The blurbs on the cover laud Ursula as a feminist icon. The cover copy calls her a feminist and she is - if you define feminist as a 'shallow cliche of a woman who says the right things and does all the wrong ones'. I found that she summed herself up nicely in one of her own lines - "Everyone's treating me like an interfering schoolgirl… I'm sorry, Winifred, I've been next to useless." Her first action was to call in influential family friend Lord Wrotham, and then for the next half of the book she acts exactly like an interfering, useless schoolgirl. When stonewalled about information about Winifred, she whines and flirts with Wrotham but barely gets a straight answer. When she finally starts actually investigating, she searches Wrotham's room, which is being combed for information about the Amazon expedition. I suppose I should be happy that Ursula was finally doing something proactive, but I couldn't get past the surprise that a murder case was going to be solved without a single visit to the rooms of the deceased or the scene of the crime after the corpse was removed. Just because Langley-Hawthorne knows that the Amazon expedition is the only clue worth following doesn't mean that the characters shouldn't do the most elemental of legwork.

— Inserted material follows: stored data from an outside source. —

-- ==== Sys2Proof/Machine/RvExtra.lean ====
section
/-! DEFINITION. What RVA23 adds to RV64IMAC for the integer registers, in compressed words, and the shapes of the
floating-point and vector words (R1, R443): PRESUMED from the RISC-V specifications, of which the manual describes nothing
(log 101). The values that floating-point and vector arithmetic computes are free values. -/

namespace Sys2Proof.Machine
open Sys2Proof

/-! ### Bit manipulation: Zba, Zbb, Zbs and Zicond -/

/-- Leading and trailing zeros, and set bits, of the low `n` bits of a word. -/
def clzOf (n : Nat) (a : Word64) : Nat := ((List.range n).find? (fun i => a.getLsbD (n - 1 - i))).getD n
def ctzOf (n : Nat) (a : Word64) : Nat := ((List.range n).find? (fun i => a.getLsbD i)).getD n
def cpopOf (n : Nat) (a : Word64) : Nat := ((List.range n).map (fun i => if a.getLsbD i then 1 else 0)).sum

/-- A 32-bit rotation to the right, sign-extended. -/
def rorw (a : Word64) (n : Nat) : Word64 := ((a.setWidth 32 : BitVec 32).rotateRight (n % 32)).signExtend 64

/-- The bytes of a word through a function of the list of them. -/
def onBytes (f : List Byte → List Byte) (a : Word64) : Word64 := bytesWord (f (wordBytes 8 a))

/-- ORC.B: each byte that is not zero becomes all ones. -/
def orcb : Word64 → Word64 := onBytes (fun bs => bs.map (fun b => if b = 0 then 0 else 0xFF))

/-- A set, cleared, inverted or extracted bit: the funct6 of the Zbs forms. -/
def oneBit (f6 : Nat) (a : Word64) (i : Nat) : Word64 :=
  let m : Word64 := 1#64 <<< (i % 64)
  match f6 with
  | 0x0A => a ||| m
  | 0x12 => a &&& ~~~m
  | _ => a ^^^ m

/-- The register forms of OP. -/
def bitOp (f7 f : Nat) (a b : Word64) : Option Word64 :=
  match f7, f with
  | 0x10, 2 => some ((a <<< 1) + b)
  | 0x10, 4 => some ((a <<< 2) + b)
  | 0x10, 6 => some ((a <<< 3) + b)
  | 0x20, 7 => some (a &&& ~~~b)
  | 0x20, 6 => some (a ||| ~~~b)
  | 0x20, 4 => some (a ^^^ ~~~b)
  | 0x05, 4 => some (if a.slt b then a else b)
  | 0x05, 5 => some (if a.ult b then a else b)
  | 0x05, 6 => some (if a.slt b then b else a)
  | 0x05, 7 => some (if a.ult b then b else a)
  | 0x30, 1 => some (a.rotateLeft (b.toNat % 64))
  | 0x30, 5 => some (a.rotateRight (b.toNat % 64))
  | 0x14, 1 => some (oneBit 0x0A a b.toNat)
  | 0x24, 1 => some (oneBit 0x12 a b.toNat)
  | 0x34, 1 => some (oneBit 0x1A a b.toNat)
  | 0x24, 5 => some (if a.getLsbD (b.toNat % 64) then 1 else 0)
  | 0x07, 5 => some (if b = 0 then 0 else a)
  | 0x07, 7 => some (if b = 0 then a else 0)
  | _, _ => none

/-- The register forms of OP-32; `r2` is the second register's number. -/
def bitOp32 (f7 f r2 : Nat) (a b : Word64) : Option Word64 :=
  let u : Word64 := a &&& 0xFFFFFFFF
  match f7, f with
  | 0x04, 0 => some (u + b)
  | 0x04, 4 => if r2 == 0 then some (a &&& 0xFFFF) else none
  | 0x10, 2 => some ((u <<< 1) + b)
  | 0x10, 4 => some ((u <<< 2) + b)
  | 0x10, 6 => some ((u <<< 3) + b)
  | 0x30, 1 => some (rorw a (32 - b.toNat % 32))
  | 0x30, 5 => some (rorw a (b.toNat % 32))
  | _, _ => none

/-- The immediate forms of OP-IMM with funct3 1 and 5, by the 12-bit immediate. -/
def bitImm (f imm : Nat) (a : Word64) : Option Word64 :=
  let n (k : Nat) : Option Word64 := some (BitVec.ofNat 64 k)
  match f, imm with
  | 1, 0x600 => n (clzOf 64 a)
  | 1, 0x601 => n (ctzOf 64 a)
  | 1, 0x602 => n (cpopOf 64 a)
  | 1, 0x604 => some ((a.setWidth 8 : BitVec 8).signExtend 64)
  | 1, 0x605 => some ((a.setWidth 16 : BitVec 16).signExtend 64)
  | 5, 0x287 => some (orcb a)
  | 5, 0x6B8 => some (onBytes List.reverse a)
  | _, _ => match f, imm / 64 with
    | 1, 0x0A | 1, 0x12 | 1, 0x1A => some (oneBit (imm / 64) a (imm % 64))
    | 5, 0x18 => some (a.rotateRight (imm % 64))
    | 5, 0x12 => some (if a.getLsbD (imm % 64) then 1 else 0)
    | _, _ => none

/-- The same of OP-IMM-32. -/
def bitImm32 (f imm : Nat) (a : Word64) : Option Word64 :=
  let n (k : Nat) : Option Word64 := some (BitVec.ofNat 64 k)
  match f, imm with
  | 1, 0x600 => n (clzOf 32 a)
  | 1, 0x601 => n (ctzOf 32 a)
  | 1, 0x602 => n (cpopOf 32 a)
  | _, _ =>
    if f == 1 && imm / 64 == 2 then some ((a &&& 0xFFFFFFFF) <<< (imm % 64))
    else if f == 5 && imm / 32 == 0x30 then some (rorw a (imm % 32))
    else none

/-- A bit-manipulation word of a hart. -/
def bitWord (x : Hart) (w : Nat) : Option Word64 :=
  let a := x.rd (BitVec.ofNat 5 (bits w 15 5))
  let b := x.rd (BitVec.ofNat 5 (bits w 20 5))
  match bits w 0 7 with
  | 0x33 => bitOp (bits w 25 7) (bits w 12 3) a b
  | 0x3B => bitOp32 (bits w 25 7) (bits w 12 3) (bits w 20 5) a b
  | 0x13 => bitImm (bits w 12 3) (bits w 20 12) a
  | 0x1B => bitImm32 (bits w 12 3) (bits w 20 12) a
  | _ => none

/-! ### Compressed words: Zcb, Zcmop and the double-precision loads and stores -/

/-- Words of a floating-point load and store. -/
def wordFl (d r imm : Nat) : Nat := wordI 0x07 3 d r imm
def wordFs (r1 r2 imm : Nat) : Nat := wordS 3 r1 r2 imm + 4

/-- The word that a 16-bit word stands for beside those of RV64C. -/
def expandMore (w : Nat) : Option Nat :=
  let d' := 8 + bits w 2 3
  let r' := 8 + bits w 7 3
  let ud := bits w 10 3 * 8 + bits w 5 2 * 64
  let ub := bits w 6 1 + bits w 5 1 * 2
  let uh := bits w 5 1 * 2
  match bits w 0 2, bits w 13 3 with
  | 0, 1 => some (wordFl d' r' ud)
  | 0, 5 => some (wordFs r' d' ud)
  | 2, 1 => some (wordFl (bits w 7 5) 2 (bits w 12 1 * 32 + bits w 5 2 * 8 + bits w 2 3 * 64))
  | 2, 5 => some (wordFs 2 (bits w 2 5) (bits w 10 3 * 8 + bits w 7 3 * 64))
  | 0, 4 => (match bits w 10 3, bits w 6 1 with
    | 0, _ => some (wordI 0x03 4 d' r' ub)
    | 1, 0 => some (wordI 0x03 5 d' r' uh)
    | 1, _ => some (wordI 0x03 1 d' r' uh)
    | 2, _ => some (wordS 0 r' d' ub)
    | 3, 0 => some (wordS 1 r' d' uh)
    | _, _ => none)
  | 1, 4 =>
    if bits w 10 3 != 7 then none
    else (match bits w 5 2, bits w 2 3 with
      | 2, _ => some (wordR 0x33 1 0 r' r' d')
      | 3, 0 => some (wordI 0x13 7 r' r' 0xFF)
      | 3, 1 => some (wordI 0x13 1 r' r' 0x604)
      | 3, 2 => some (wordR 0x3B 4 4 r' r' 0)
      | 3, 3 => some (wordI 0x13 1 r' r' 0x605)
      | 3, 4 => some (wordR 0x3B 4 0 r' r' 0)
      | 3, 5 => some (wordI 0x13 4 r' r' 0xFFF)
      | _, _ => none)
  | 1, 3 => if bits w 2 5 == 0 && bits w 12 1 == 0 && bits w 7 1 == 1 && bits w 11 1 == 0 then some (wordI 0x13 0 0 0 0) else none
  | _, _ => none

/-! ### Floating point -/

/-- What a floating-point computation writes. -/
inductive FpDest where
  | float                      -- an f register
  | int                        -- an x register
  deriving DecidableEq, Repr

/-- Whether a rounding mode is a legal one. -/
def roundOk (rm frm : Nat) : Bool := rm ≤ 4 || (rm == 7 && frm ≤ 4)

/-- Where an OP-FP word or a fused multiply-add writes, with the mode `rm` that it rounds by, if it does; none for a
reserved word. Half precision has only its moves and conversions (Zfhmin). -/
def fpShape (w : Nat) : Option (FpDest × Bool) :=
  let fmt := bits w 25 2
  let f := bits w 12 3
  let r2 := bits w 20 5
  let full := fmt < 2
  if bits w 0 7 != 0x53 then (if full then some (.float, true) else none)
  else match bits w 27 5 with
    | 0 | 1 | 2 | 3 => if full then some (.float, true) else none
    | 11 => if full && r2 == 0 then some (.float, true) else none
    | 4 => if full && f < 3 then some (.float, false) else none
    | 5 => if full && f < 4 then some (.float, false) else none
    | 8 =>
      if r2 < 3 && r2 != fmt && fmt < 3 then some (.float, true)
      else if full && (r2 == 4 || r2 == 5) then some (.float, true)
      else none
    | 20 => if full && (f < 3 || f == 4 || f == 5) then some (.int, false) else none
    | 24 => if full && (r2 < 4 || (r2 == 8 && fmt == 1 && f == 1)) then some (.int, true) else none
    | 26 => if full && r2 < 4 then some (.float, true) else none
    | 28 => if r2 == 0 && ((f == 0 && fmt < 3) || (f == 1 && full)) then some (.int, false) else none
    | 30 => if f == 0 && ((r2 == 0 && fmt < 3) || (r2 == 1 && full)) then some (.float, false) else none
    | _ => none

/-- A value of `2 ^ k` bytes in an f register: the bits above are ones. -/
def boxed (k : Nat) (v : Word64) : Word64 :=
  let n := 8 * 2 ^ k
  if 64 ≤ n then v else v ||| (BitVec.allOnes 64 <<< n)

/-- The value in an f register of a format, the default NaN where it is not boxed. -/
def unboxed (fmt : Nat) (v : Word64) : Word64 :=
  if fmt == 0 then (if bits v.toNat 32 32 == 0xFFFFFFFF then v &&& 0xFFFFFFFF else 0x7FC00000) else v

/-- The words whose value is a matter of bits: sign injection and the moves between the register files. -/
def fpBits (x : Control) (w : Nat) : Option Word64 :=
  let fmt := bits w 25 2
  let k := if fmt == 0 then 2 else if fmt == 1 then 3 else 1
  let a := x.f.look 0 (bits w 15 5)
  if bits w 0 7 != 0x53 then none
  else match bits w 27 5 with
    | 4 =>
      let s := 8 * 2 ^ k - 1
      let u := unboxed fmt a
      let v := unboxed fmt (x.f.look 0 (bits w 20 5))
      let sign := match bits w 12 3 with
        | 0 => v.getLsbD s
        | 1 => !v.getLsbD s
        | _ => u.getLsbD s ^^ v.getLsbD s
      some (boxed k ((u &&& ~~~bitIf true s) ||| bitIf sign s))
    | 28 =>
      if bits w 12 3 == 1 then none
      else some (match fmt with
        | 0 => sext32 a
        | 1 => a
        | _ => (a.setWidth 16 : BitVec 16).signExtend 64)
    | 30 => if bits w 20 5 == 1 then none else some (boxed k (x.hart.rd (BitVec.ofNat 5 (bits w 15 5)) &&&
        (if k == 3 then BitVec.allOnes 64 else BitVec.ofNat 64 (2 ^ (8 * 2 ^ k) - 1))))
    | _ => none

/-! ### Vectors: registers of 128 bits -/

/-- The fields of a vtype: log2 of SEW in bytes, and LMUL in eighths; none where vill is set or the setting is not
supported. -/
def vtypeOf (vt : Word64) : Option (Nat × Nat) :=
  let sew := bits vt.toNat 3 3
  let l := bits vt.toNat 0 3
  let m8 := if l < 4 then 8 * 2 ^ l else 2 ^ (l - 5)
  if bits vt.toNat 8 56 != 0 || l == 4 || 3 < sew || m8 < 2 ^ sew then none else some (sew, m8)

/-- VLMAX. -/
def vlmax (sew m8 : Nat) : Nat := 2 * m8 / 2 ^ sew

/-- The vset forms: the new vl and vtype; `none` for the AVL keeps vl. -/
def vsetTo (x : Control) (vt : Word64) (avl : Option Nat) : Word64 × Word64 :=
  match vtypeOf vt with
  | none => (0, bitIf true 63)
  | some (sew, m8) => (BitVec.ofNat 64 (min (avl.getD (x.csrAt 0xC20).toNat) (vlmax sew m8)), vt)

/-- Registers of a group of an element size, with LMUL in eighths scaled to it. -/
def groupRegs (m8 : Nat) : Nat := max 1 (m8 / 8)

/-- The bytes of a register group from a byte on. -/
def vecByte (x : Control) (r i : Nat) : Byte := (x.v.look 0 ((r + i / 16) % 32)).extractLsb' (8 * (i % 16)) 8
def setVecByte (x : Control) (r i : Nat) (b : Byte) : Control :=
  let k := (r + i / 16) % 32
  let m : BitVec 128 := (0xFF#128) <<< (8 * (i % 16))
  { x with v := x.v.put k ((x.v.look 0 k &&& ~~~m) ||| ((b.setWidth 128) <<< (8 * (i % 16)))) }

/-- Element `e` of `n` bytes of the group at a register. -/
def vecElem (x : Control) (r e n : Nat) : Word64 := bytesWord ((List.range n).map (fun i => vecByte x r (e * n + i)))
def setVecElem (x : Control) (r e n : Nat) (w : Word64) : Control :=
  (wordBytes n w).zipIdx.foldl (fun x p => setVecByte x r (e * n + p.2) p.1) x

/-- Whether the mask in v0 enables an element, bit 25 of the word asking for no mask. -/
def vecOn (x : Control) (w e : Nat) : Bool := bits w 25 1 == 1 || (x.v.look 0 0).getLsbD e

/-- The registers that vector arithmetic writes from `vd` on, for a word with the settings `m8`: one for a mask, a
reduction or a scalar move, twice the group for a widening form. -/
def vecSpan (w m8 : Nat) : Nat :=
  let f := bits w 12 3
  let f6 := bits w 26 6
  let g := groupRegs m8
  let wide := groupRegs (2 * m8)
  let compare := 0x18 ≤ f6 && f6 < 0x20
  match f with
  | 0 | 3 | 4 =>
    if f == 3 && f6 == 0x27 then bits w 15 3 + 1
    else if compare || f6 == 0x11 || f6 == 0x13 || (f == 0 && (f6 == 0x30 || f6 == 0x31)) then 1
    else if f6 == 0x35 then wide else g
  | 2 | 6 =>
    if compare || (f == 2 && f6 < 8) || (f6 == 0x14 && bits w 15 5 < 16) || (f == 6 && f6 == 0x10) then 1
    else if 0x30 ≤ f6 then wide else g
  | _ =>
    if compare || (f == 1 && f6 < 8 && f6 % 2 == 1) || (f == 1 && (f6 == 0x31 || f6 == 0x33)) || (f == 5 && f6 == 0x10) then 1
    else if 0x30 ≤ f6 || (f == 1 && f6 == 0x12 && 8 ≤ bits w 15 5 && bits w 15 5 < 16) then wide else g

/-- Where a vector word that writes no vector register writes. -/
def vecScalar (w : Nat) : Option FpDest :=
  if bits w 26 6 != 0x10 then none
  else match bits w 12 3, bits w 15 5 with
    | 2, 0 | 2, 16 | 2, 17 => some .int
    | 1, 0 => some .float
    | _, _ => none

end Sys2Proof.Machine
end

I would love to recommend a book with rich historical detail or a complex puzzle or one with a strong feminist message and heroine. Regrettably, CONSEQUENCES OF SIN is none of the above. The overblown revenge plot overwhelms the sketchy attempts to build historical background. There is little attempt to add twists or red herrings to mask the real motive. And there is more to feminism than having a book where all the women want to vote, but are in actuality being picked off like ducks in a shooting gallery while the heroine interacts more with men than with her peers.